La segunda parte de este libro orbitará en torno a ciertas máximas de la sabiduría perenne y a las intuiciones centrales de algunos filósofos (de filósofos sabios que han compartido la señalada concepción terapéutica de la filosofía). Con ello buscaremos mostrar cómo obras y autores que quizá creíamos distantes o inaccesibles pueden resultar cercanos y sugerentes; tal vez así, las barreras que alguien pensaba que existían entre él y buena parte de la sabiduría de todos los tiempos puedan ser felizmente salvadas. Propiamente, no explicaremos el pensamiento de esos filósofos; sencillamente, sus palabras nos servirán de inspiración para pensar por cuenta propia. Al hacerlo así somos fieles al espíritu de la sabiduría, que no es nunca “filosofía forense”: una invitación a repetir lo que ya se dijo, un culto a la letra muerta y al pasado.4

Nos encontraremos con referencias a la filosofía presocrática, muy en particular a la figura de Heráclito. Al estoicismo romano (Epicteto, Marco Aurelio, etcétera), los mejores herederos de lo que el pensamiento griego tuvo de “filosofía de vida”. Haremos alusión a pensadores que nos son más cercanos en el tiempo y que, dentro de la historia de la filosofía, han sido, en mayor o menor grado, emergencias de la sabiduría perenne, como Ralph W. Emerson, Søren Kierkegaard, Friedrich Nietzsche, Simone Weil, etcétera. A “sabios” contemporáneos que no han sido filósofos, como Jiddu Krishnamurti o Albert Einstein. A la denominada “mística especulativa” occidental, representada en la figura del Maestro Eckhart. Al pensamiento taoísta: Lao Tsé y Chuang Tzu. Al hermetismo, de cuyas supuestas fuentes mistéricas egipcias bebieron muchos filósofos y sabios griegos. Al pensamiento índico, en concreto, a las Upanishad y a una de las tradiciones de sabiduría en ellas inspirada: el Vedanta Advaita o Vedanta de la no-dualidad (cuyo iniciador fue Shamkara y cuyos principales representantes contemporáneos han sido Ramana Maharshi y Nisargadatta Maharaj). Al budismo Zen, y muy en particular a un breve texto, el Sin-sin-ming, que es una interesante confluencia del pensamiento budista con el no-dualismo índico y con el taoísmo. Etcétera.

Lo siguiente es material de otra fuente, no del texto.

-- ==== Sys2Proof/Machine/SegmentLoads.lean ====
section
/-! DEFINITION. Family 1: the instructions that load and store segment registers directly
(40_segment_register_loads.md R150 to R163). -/

namespace Sys2Proof.Machine

/-! ### The common load procedure (R151 to R154, R163) -/

/-- `CheckData(sel, d)` for `DS`, `ES`, `FS`, `GS` (R153). -/
def checkData (s : State) (sel : Half) (d : Desc) : Res Unit := do
  need (!(d.isCode && !d.readable)) (raise s .gp (selCode sel))
  need ((d.isCode && d.conforming) || (decide (s.cpl ≤ d.dpl) && decide (selRPL sel ≤ d.dpl)))
    (raise s .gp (selCode sel))

/-- `CheckStack(sel, d)` for `SS` (R154). -/
def checkStack (s : State) (sel : Half) (d : Desc) : Res Unit := do
  need d.isWritableData (raise s .gp (selCode sel))
  need (decide (selRPL sel = s.cpl) && decide (d.dpl = s.cpl)) (raise s .gp (selCode sel))

/-- `NotPresent(s, code)`: `#SS` for `SS` when `P_SS_FAULT` is `SS`, else `#NP` (R163). -/
def notPresent (s : State) (x : SReg) (code : Half) : Stop :=
  if x = .ss ∧ s.par.ssFault = .ss then raise s .ss code else raise s .np code

/-- The load of a null selector: `#GP(0)` for `SS`; else the selector is kept, the register holds no
descriptor, and its hidden fields are any (R152; log 13). -/
def State.loadNull (s : State) (x : SReg) (sel : Half) : Res State :=
  if x = .ss then .error (raise s .gp 0)
  else .ok (s.setSreg x ⟨sel, false, Config.nullHidden s.free⟩)

/-- The load of a selector that is not null (R151). -/
def State.loadDescriptor (s : State) (x : SReg) (sel : Half) : Res State := do
  let r ← s.readDescriptor sel
  need r.2.s (raise s .gp (selCode sel))
  if x = .ss then checkStack s sel r.2 else checkData s sel r.2
  need r.2.p (notPresent s x (selCode sel))
  let a ← s.accessedAt r.1 r.2
  .ok ((s.setAccessed a).setSreg x (loaded sel r.2))

/-- `LoadSeg(s, sel)` (R151). `CS` cannot be named by a direct load (R150, R136; log 37). -/
def State.loadSeg (s : State) (x : SReg) (sel : Half) : Res State :=
  if x = .cs then .error (.refuse (.undecodable .invalidSegReg))
  else if isNull sel then s.loadNull x sel
  else s.loadDescriptor x sel

/-! ### The instructions -/

/-- `MOV Sreg, r/m16` (R155). -/
def execMovSregRm (h : Head) (sr : SReg) (src : RM) (s : State) : Host.Outcome State Fault Refusal :=
  conclude s do
    let sel ← s.readRm16 h src
    let t ← s.loadSeg sr sel
    .ok (t.advance (Instr.movSregRm h sr src).length)

/-- `MOV r/m16, Sreg` (R156). -/
def execMovRmSreg (h : Head) (dst : RM) (sr : SReg) (s : State) : Host.Outcome State Fault Refusal :=
  conclude s do
    let t ← s.writeRm16 h dst (s.sreg sr).sel
    .ok (t.advance (Instr.movRmSreg h dst sr).length)

/-- `POP Sreg`: the stack is read through the old `SS`, whose B flag also gives the width of the
pointer (R157; log 25). -/
def popSreg (h : Head) (sr : SReg) (len : Nat) (s : State) : Host.Outcome State Fault Refusal :=
  conclude s do
    let v ← s.popRead (sizeBytes h.osz)
    let t ← s.loadSeg sr (BitVec.ofNat 16 v)
    .ok ((t.setSp s.stackSize (s.spPlus (sizeBytes h.osz))).advance len)

/-- `POP ES` (R157). -/
def execPopEs (h : Head) (s : State) : Host.Outcome State Fault Refusal :=
  popSreg h .es (Instr.popEs h).length s

/-- `POP SS` (R157). -/
def execPopSs (h : Head) (s : State) : Host.Outcome State Fault Refusal :=
  popSreg h .ss (Instr.popSs h).length s

/-- `POP DS` (R157). -/
def execPopDs (h : Head) (s : State) : Host.Outcome State Fault Refusal :=
  popSreg h .ds (Instr.popDs h).length s

/-- `POP FS` (R157). -/
def execPopFs (h : Head) (s : State) : Host.Outcome State Fault Refusal :=
  popSreg h .fs (Instr.popFs h).length s

/-- `POP GS` (R157). -/
def execPopGs (h : Head) (s : State) : Host.Outcome State Fault Refusal :=
  popSreg h .gs (Instr.popGs h).length s

/-- A far pointer loaded into a segment register and a general register, the latter last (R158). -/
def farLoad (h : Head) (sr : SReg) (r : Reg) (m : Mem) (len : Nat) (s : State) :
    Host.Outcome State Fault Refusal :=
  conclude s do
    let p ← s.readFarPtr h m
    let t ← s.loadSeg sr p.1
    .ok ((t.setRegSize h.osz r p.2).advance len)

/-- `LDS r, m16:z` (R158). -/
def execLds (h : Head) (r : Reg) (m : Mem) (s : State) : Host.Outcome State Fault Refusal :=
  farLoad h .ds r m (Instr.lds h r m).length s

/-- `LES r, m16:z` (R159). -/
def execLes (h : Head) (r : Reg) (m : Mem) (s : State) : Host.Outcome State Fault Refusal :=
  farLoad h .es r m (Instr.les h r m).length s

/-- `LSS r, m16:z` (R160). -/
def execLss (h : Head) (r : Reg) (m : Mem) (s : State) : Host.Outcome State Fault Refusal :=
  farLoad h .ss r m (Instr.lss h r m).length s

/-- `LFS r, m16:z` (R161). -/
def execLfs (h : Head) (r : Reg) (m : Mem) (s : State) : Host.Outcome State Fault Refusal :=
  farLoad h .fs r m (Instr.lfs h r m).length s

/-- `LGS r, m16:z` (R162). -/
def execLgs (h : Head) (r : Reg) (m : Mem) (s : State) : Host.Outcome State Fault Refusal :=
  farLoad h .gs r m (Instr.lgs h r m).length s

end Sys2Proof.Machine
end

En todos estos pensadores y enseñanzas, más allá de las disparidades individuales, culturales, geográficas y temporales, late un mismo espíritu, un mismo tipo de vigor del que carecen las meras explicaciones teóricas, que es propio de todo aquello que es un cauce de la fuerza transformadora y liberadora de la realidad, de la verdad viva. Todos ellos son una provocación, un desafío: ejemplos privilegiados de la altura real que podemos alcanzar, de la riqueza –habitualmente desconocida– de nuestro potencial. Nos enseñan que la lucidez, la plenitud y el gozo sereno, como estados estables, no son una ilusión, sino nuestra naturaleza profunda: nuestra herencia y nuestro destino.